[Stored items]
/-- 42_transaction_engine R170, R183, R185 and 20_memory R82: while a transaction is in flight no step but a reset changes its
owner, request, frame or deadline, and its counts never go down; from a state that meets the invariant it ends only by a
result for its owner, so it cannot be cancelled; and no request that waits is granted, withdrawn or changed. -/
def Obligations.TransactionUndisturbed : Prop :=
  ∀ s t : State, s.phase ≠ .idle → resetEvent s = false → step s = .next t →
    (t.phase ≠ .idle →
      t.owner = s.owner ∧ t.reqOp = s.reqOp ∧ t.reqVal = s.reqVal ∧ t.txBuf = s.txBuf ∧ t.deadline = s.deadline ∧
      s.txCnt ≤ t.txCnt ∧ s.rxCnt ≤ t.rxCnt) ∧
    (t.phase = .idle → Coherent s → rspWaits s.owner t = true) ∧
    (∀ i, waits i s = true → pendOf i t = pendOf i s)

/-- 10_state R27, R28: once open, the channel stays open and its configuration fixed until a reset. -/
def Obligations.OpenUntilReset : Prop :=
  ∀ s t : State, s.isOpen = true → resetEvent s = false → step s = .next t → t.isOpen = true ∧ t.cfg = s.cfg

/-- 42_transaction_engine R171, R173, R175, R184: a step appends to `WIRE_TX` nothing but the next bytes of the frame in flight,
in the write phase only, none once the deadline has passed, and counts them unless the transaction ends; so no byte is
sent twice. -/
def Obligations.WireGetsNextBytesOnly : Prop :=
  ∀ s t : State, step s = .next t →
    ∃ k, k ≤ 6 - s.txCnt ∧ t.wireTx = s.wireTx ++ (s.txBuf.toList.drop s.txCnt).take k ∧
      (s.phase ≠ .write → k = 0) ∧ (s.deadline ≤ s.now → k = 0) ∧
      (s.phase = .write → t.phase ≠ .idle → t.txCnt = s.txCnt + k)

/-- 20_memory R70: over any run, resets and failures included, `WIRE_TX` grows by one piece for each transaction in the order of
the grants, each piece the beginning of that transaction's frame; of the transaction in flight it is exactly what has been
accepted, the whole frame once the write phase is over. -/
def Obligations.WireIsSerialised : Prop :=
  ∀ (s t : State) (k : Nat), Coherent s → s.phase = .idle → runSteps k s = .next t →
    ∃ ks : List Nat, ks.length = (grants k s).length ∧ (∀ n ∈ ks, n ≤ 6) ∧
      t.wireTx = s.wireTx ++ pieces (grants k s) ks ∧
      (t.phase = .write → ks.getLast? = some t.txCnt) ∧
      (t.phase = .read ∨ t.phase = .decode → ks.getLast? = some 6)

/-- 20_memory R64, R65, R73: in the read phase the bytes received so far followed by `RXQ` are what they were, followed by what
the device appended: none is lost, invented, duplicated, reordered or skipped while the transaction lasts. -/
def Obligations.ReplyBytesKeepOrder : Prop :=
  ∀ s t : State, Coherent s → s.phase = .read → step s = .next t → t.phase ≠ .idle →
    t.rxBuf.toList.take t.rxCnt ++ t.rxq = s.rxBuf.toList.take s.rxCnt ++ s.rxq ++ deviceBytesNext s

DIRECTIONS FOR THIS TASK » Taking the line with "sent twice. -/" as the first and the line with "k s = .next t →" as the last, retype that stretch of the data above exactly, with no other lines.

WRITTEN RESPONSE »
sent twice. -/
def Obligations.WireGetsNextBytesOnly : Prop :=
  ∀ s t : State, step s = .next t →
    ∃ k, k ≤ 6 - s.txCnt ∧ t.wireTx = s.wireTx ++ (s.txBuf.toList.drop s.txCnt).take k ∧
      (s.phase ≠ .write → k = 0) ∧ (s.deadline ≤ s.now → k = 0) ∧
      (s.phase = .write → t.phase ≠ .idle → t.txCnt = s.txCnt + k)

/-- 20_memory R70: over any run, resets and failures included, `WIRE_TX` grows by one piece for each transaction in the order of
the grants, each piece the beginning of that transaction's frame; of the transaction in flight it is exactly what has been
accepted, the whole frame once the write phase is over. -/
def Obligations.WireIsSerialised : Prop :=
  ∀ (s t : State) (k : Nat), Coherent s → s.phase = .idle → runSteps k s = .next t →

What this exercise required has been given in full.